# woman in graphite



## PencilMeIn (Sep 2, 2010)

My friend asked me to do this drawing of her friend who recently died. She wants to give the drawing to this woman's son.


----------



## Michael Graves (Nov 30, 2011)

Very nice! I see your back with a vengeance! Love the detail


----------



## PencilMeIn (Sep 2, 2010)

Thanks Michael! I can't seem to find the time to draw as much as I would like...or should, but I've gotten enough commissions to keep me busy for awhile.


----------



## Sean (Aug 6, 2011)

Dang, that's nice. I love the hair. Any tips?


----------



## PencilMeIn (Sep 2, 2010)

Thanks Sean! Tips on doing the hair? Well, with animals being my subject of choice hair usually come easy to me, but what I do is many layers of alternating hard and soft leads. I start with say a 2H (hard), then a layer of HB, blend, take out highlights with kneaded eraser, add a layer of 2B (soft) and continue the process until I get the look I want. Depending on the darkness of hair I will go as soft as 4B and 6B. Hope that helps!


----------



## Hickory67 (Mar 26, 2012)

Very nice work! Thanks for posting the tip on doing hair - very useful.


----------



## PencilMeIn (Sep 2, 2010)

Thanks Shane, and glad I could be of help!


----------



## chanda95 (Apr 6, 2011)

Its really nice!! Lovely piece.

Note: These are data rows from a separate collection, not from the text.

-- ==== Sys2Proof/Machine/Errors.lean ====
section
/-!
DEFINITION. Uncorrectable errors (R399 to R403) and what the lodge then withdraws: an L2 line, a pool bank, a core.
-/

namespace Sys2Proof.Machine

/-! ### Records (R398, R399) -/

/-- The device whose key a line of memory was last written under, if it is live. -/
def State.keyOwner (s : State) (serial : Nat) : Option (Nat × Nat) :=
  if serial = 0 then none
  else ((s.keys.filter fun e => e.2.serial == serial && e.2.live).head?).map fun e => (e.2.pav, e.2.vd)

/-- The device and context to which a record goes for who met the error; `owner`: the device whose key index a line carries. -/
def State.metBy (s : State) (met : ErrorMet) (owner : Option (Nat × Nat)) : Option (Nat × Nat) × Loc :=
  match met with
  | .context core ctx => ((s.ctx ⟨core, ctx⟩).binding.map fun b => (b.pav, b.vd), ⟨core, ctx⟩)
  | .host pav vd => (some (pav, vd), ⟨0, 0⟩)
  | .nobody => (owner, ⟨0, 0⟩)

/-- A record of ORIGIN 6 or 7 goes to a device, if there is one. -/
def State.postTo (s : State) (dev : Option (Nat × Nat)) (l : Loc) (origin item : Nat) (addr : Word) : State :=
  match dev with
  | some (pav, vd) => s.post pav vd ⟨origin, TrapClass.memory.code, 1, l.core, l.ctx, item, 0, addr⟩
  | none => s

/-- A record about a line: to no device of a pavilion that does not own the line's granule, and to none for a line under key index 0, whoever met
it (R360, R399). -/
def State.postLine (s : State) (met : ErrorMet) (keyed : Bool) (owner : Option (Nat × Nat)) (line origin item : Nat) : State :=
  let (dev, l) := s.metBy met owner
  s.postTo (dev.filter fun d => keyed && s.granules.find? (line / 2 ^ 24) == some d.1) l origin item (BitVec.ofNat 64 (64 * line))

/-- The device of a key index. -/
def State.indexOwner (s : State) (kidx : Nat) : Option (Nat × Nat) :=
  if kidx = 0 then none else (s.keys.find? kidx).map fun e => (e.pav, e.vd)

/-! ### Lines (R401) -/

/-- A line of HBM4 or LP6 is poisoned (R360); what a slice had not written back is lost. -/
def State.poisonLine (s : State) (line : Nat) : State :=
  ({ s with poison := s.poison.put false line true, home := s.home.erase line } : State).countHealth 4

/-- A lasting error of a line that a slice holds: the line is retired; a dirty one leaves its home poisoned. -/
def State.retireLine (s : State) (t line : Nat) (e : L2Line) (met : ErrorMet) : State :=
  let s1 : State :=
    { s with
      l2 := s.l2.set t ((s.slice t).erase line)
      retired := s.retired ++ [(t, setOf line, e.way)]
      oper := { s.oper with hlines := s.oper.hlines + 1 } }
  let s2 := (s1.postLine met (e.kidx != 0) (s.indexOwner e.kidx) line 7 e.way).countHealth 1
  if e.dirty then s2.poisonLine line else s2

/-! ### Lost frames (R402 to R404) -/

/-- A frame is lost: it is unbound without a write, its slot has ERR, and ORIGIN 8 is posted. The operations on it that are queued or run find it
gone (R188). -/
def State.loseFrame (s : State) (core slot : Nat) (f : Frame) : State :=
  let k := s.core core
  let t := k.slot slot
  let s1 := s.setCore core
    { k with
      frames := match t.frame with | some i => k.frames.erase i | none => k.frames
      frq := k.frq.map fun o => if t.frame = some o.frame ∧ o.gone.isNone then { o with gone := some f } else o
      slots := k.slots.set slot { t with frame := none, err := true } }
  let s2 :=
    match s.frameDev core f with
    | some (pav, vd) =>
      s1.post pav vd ⟨8, TrapClass.memory.code, 2, core, 0, slot, 0, BitVec.ofNat 64 (f.sid + f.layer * 2 ^ 16)⟩
    | none => s1
  s2.countHealth 5

/-- Every bound frame of a core that meets a test is lost. -/
def State.loseFrames (s : State) (core : Nat) (hit : Frame → Bool) : State :=
  ((s.core core).boundFrames.filter fun e => hit e.2).foldl (fun s e => s.loseFrame core e.1 e.2) s

/-! ### The withdrawal of a bank (R402) -/

/-- Banks in service but one. -/
def Core.without (k : Core) (bank : Nat) : List Nat := k.inService.filter fun b => b != bank

/-- Whether SBN would become 0 without a bank. -/
def Core.lastBank (k : Core) (bank : Nat) : Bool :=
  decide ((k.without bank).length ≤ vectorBanks k.poolpart + accBanks k.poolpart)

/-- The contexts whose programs are ended: those with a claim on the bank or on a bank whose role changes. -/
def Core.endedBy (k : Core) (banks : List Nat) : List Nat :=
  (List.range 4).filter fun c =>
    match (k.ctx c).binding with
    | some b => k.claims.any fun e => e.prog == b.prog && banks.contains e.bank
    | none => false

/-- The parked tasks (R387) that are ended: those with such a claim. -/
def Core.endedParked (k : Core) (banks : List Nat) : List Nat :=
  (k.parked.map Prod.fst).filter fun t => k.claims.any fun e => e.prog == t && banks.contains e.bank

/-- A parked task ends with a status: its banks pass on, its kept operations are dropped, and its table entry keeps the exit. -/
def Core.endParked (k : Core) (core task status : Nat) : Core :=
  match k.parked.find? task with
  | none => k
  | some (c, x) =>
    let r := ((x.fin.getD x.cur).region + 15) % 32
    let k1 : Core :=
      { k with
        parked := k.parked.erase task
        table := k.table.map fun t => if t.id = task then { t with bound := none, ended := some (0, status, 4 * core + c, r) } else t }
    (k1.endTask task).dropScans x.keptSc

/-- The partition word of a core without a bank, and the banks that go or whose role changes. -/
def Core.partWithout (k : Core) (bank : Nat) : Word × List Nat :=
  let part := partWith k.poolpart (k.without bank)
  (part, bank :: k.roleChanges part (k.without bank))

/-- Steps 2 and 3 of R402, once the contexts of the core have halted: the frames of the bank are unbound, the tasks with a claim on it or on a bank
whose role changes are ended, and the z tiles of such banks are free. -/
def State.beginWithdrawal (s : State) (core : Nat) (f : Failing) : State :=
  let k := s.core core
  let (part, banks) := k.partWithout f.part
  let s1 := s.loseFrames core fun fr => (frameBanks fr.bank fr.ne).contains f.part
  let s2 := (k.endedBy banks).foldl (fun s c => s.endProgram ⟨core, c⟩ 0 4) s1
  let k1 := ((s2.core core).endedParked banks).foldl (fun k t => k.endParked core t 4) (s2.core core)
  s2.setCore core
    { k1 with
      ztiles := k1.ztiles.filter fun z => !k.zChanged part (k.without f.part) z.1
      failing := { f with begun := true } :: k1.failing.drop 1 }

/-- Steps 5 and 6 of R402, once the queues of the core are empty: the partition word is rewritten, the banks that change role are zeroed, and the
remaining contexts are restored. -/
def State.withdrawBank (s : State) (core : Nat) (f : Failing) : State :=
  let k := s.core core
  let (part, banks) := k.partWithout f.part
  let k1 := k.zeroBanks banks
  let s3 := s.setCore core { k1 with poolpart := part, withdrawn := k1.withdrawn ++ [f.part], failing := k1.failing.drop 1 }
  let s4 : State := { s3 with oper := { s3.oper with hbanks := s3.oper.hbanks - 1 } }
  ((s4.postTo f.dev ⟨core, f.ctx⟩ 7 f.part (BitVec.ofNat 64 f.part)).countHealth 2).resumeCore core

/-! ### The removal of a core (R403) -/

/-- Where a halted context may resume on another core of its pavilion (R408): the first place in ascending order. -/
def State.refuge (s : State) (pav : Nat) (l : Loc) : Option Loc :=
  match (s.ctx l).saved with
  | none => none
  | some v =>
    let places := ((s.pav pav).cores.filter fun c => c != l.core).flatMap fun c => (List.range 4).map fun x => (⟨c, x⟩ : Loc)
    places.find? fun dst => s.mayResume l dst v && (s.regrant l dst v).isSome

/-- The halted contexts of a core that may resume elsewhere do so. -/
def State.evacuate (s : State) (pav core : Nat) : State :=
  (List.range 4).foldl (fun s c =>
    match s.refuge pav ⟨core, c⟩ with
    | some dst => s.restoreCtx ⟨core, c⟩ dst
    | none => s) s

/-- A core is out of use; its record is posted and the capacity falls. -/
def State.markRemoved (s : State) (core : Nat) (f : Failing) : State :=
  let k := s.core core
  let s1 := s.setCore core { k with removed := true, failing := [] }
  let s2 : State := { s1 with oper := { s1.oper with hcores := s1.oper.hcores - 1, hbanks := s1.oper.hbanks - k.inService.length } }
  (s2.postTo f.dev ⟨core, f.ctx⟩ 7 0 (BitVec.ofNat 64 core)).countHealth 3

/-- A core leaves its pavilion by the steps of R358, without its frames; where the pavilion does not stand still, the halt of its
contexts goes on. -/
def State.removeCore (s : State) (core : Nat) (f : Failing) : State :=
  match s.pavOf core with
  | none => s.markRemoved core f
  | some pav =>
    let cs := (s.pav pav).cores
    let new := cs.filter fun c => c != core
    if !s.quiesced pav new then cs.foldl State.haltNext s
    else (((s.loseFrames core fun _ => true).evacuate pav core).reshape pav new).markRemoved core f

/-! ### The lodge goes on with a withdrawal -/

/-- The first withdrawal of a core proceeds as far as it can. -/
def State.withdraw (s : State) (core : Nat) : State :=
  let k := s.core core
  match k.failing with
  | [] => s
  | f :: rest =>
    if f.part = 128 then s.removeCore core f
    else if k.withdrawn.contains f.part then s.setCore core { k with failing := rest }
    else if k.lastBank f.part then (s.setCore core { k with failing := { f with part := 128 } :: rest }).removeCore core { f with part := 128 }
    else if !k.stopped then s.haltNext core
    else if !f.begun then s.beginWithdrawal core f
    else if k.inFlight.isEmpty then s.withdrawBank core f
    else s

/-- A part of a core fails; a core that is out of use has none. -/
def State.failPart (s : State) (core part : Nat) (dev : Option (Nat × Nat)) (ctx : Nat) : State :=
  let k := s.core core
  if k.removed ∨ (k.failing.any fun f => f.part == part) then s.withdraw core
  else (s.setCore core { k with failing := if part = 128 then ⟨part, dev, ctx, false⟩ :: k.failing else k.failing ++ [⟨part, dev, ctx, false⟩] }).withdraw core

/-! ### The error (R401) -/

/-- An error that does not recur is absorbed: ORIGIN 6 and a count (log 25: the address of one that no line holds is 0). -/
def State.transient (s : State) (site : ErrorSite) (met : ErrorMet) : State :=
  (match site with
    | .l2Line t line =>
      match (s.slice t).find? line with
      | some e => s.postLine met (e.kidx != 0) (s.indexOwner e.kidx) line 6 e.way
      | none => s.postLine met (s.lineKey.getD line 0 != 0) none line 6 0
    | .memoryLine line => s.postLine met (s.lineKey.getD line 0 != 0) (s.keyOwner (s.lineKey.getD line 0)) line 6 0
    | .bank _ b => s.postTo (s.metBy met none).1 (s.metBy met none).2 6 b 0
    | .state core ctx => s.postTo (s.metBy (.context core ctx) none).1 ⟨core, ctx⟩ 6 0 0).countHealth 0

/-- A lasting error. -/
def State.lasting (s : State) (site : ErrorSite) (met : ErrorMet) : State :=
  match site with
  | .l2Line t line =>
    match (s.slice t).find? line with
    | some e => s.retireLine t line e met
    | none => s
  | .memoryLine line => if physical (64 * line) then s.poisonLine line else s
  | .bank core b => if b < 80 then s.failPart core b (s.metBy met none).1 (s.metBy met none).2.ctx else s
  | .state core ctx =>
    let l : Loc := ⟨core, ctx⟩
    let dev := (s.metBy (.context core ctx) none).1
    let s1 :=
      match (s.ctx l).mode with
      | .off | .halted => s
      | _ => s.takeTrap l ⟨.memory, 2, 0, 0, 0, 0⟩ 0 true (s.ctx l).pc
    s1.failPart core 128 dev ctx

/-! ### Steps -/

/-- UNCORRECTABLE_ERROR (R401): an error, or the next move of a withdrawal that the same error began. -/
def execUncorrectableError (site : ErrorSite) (lasting : Bool) (met : ErrorMet) (s : State) : Host.Outcome State Fault Refusal :=
  .next (if lasting then s.lasting site met else s.transient site met)

end Sys2Proof.Machine
end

One to really be proud of!


----------



## Jeff (May 31, 2011)

great job pmi!


----------



## PencilMeIn (Sep 2, 2010)

Thanks, guys!


----------



## George924 (Oct 8, 2012)

Great works, the portrait is one of the most unforgiving things one can take on as an artist, you have seemed to handle the proportions and layout very nicely. In this piece though what lays a problem for me is the tonal value of dark and light. It pretty much stays in all the same range...could have been a much stronger piece if some of the dark's were darker and the lights light. Such as the hair and shirt being the darkest of the piece to capture the face and frame it in as to let the viewer stay focused on the face and the eyes, nose and mouth to stand out a bit more by getting them almost as dark as the hair and shirt. Still a very nice portrait...


----------



## PencilMeIn (Sep 2, 2010)

Thanks for the tips! I'm always being told to darken my darks, lol. Something I'm trying to work on.


----------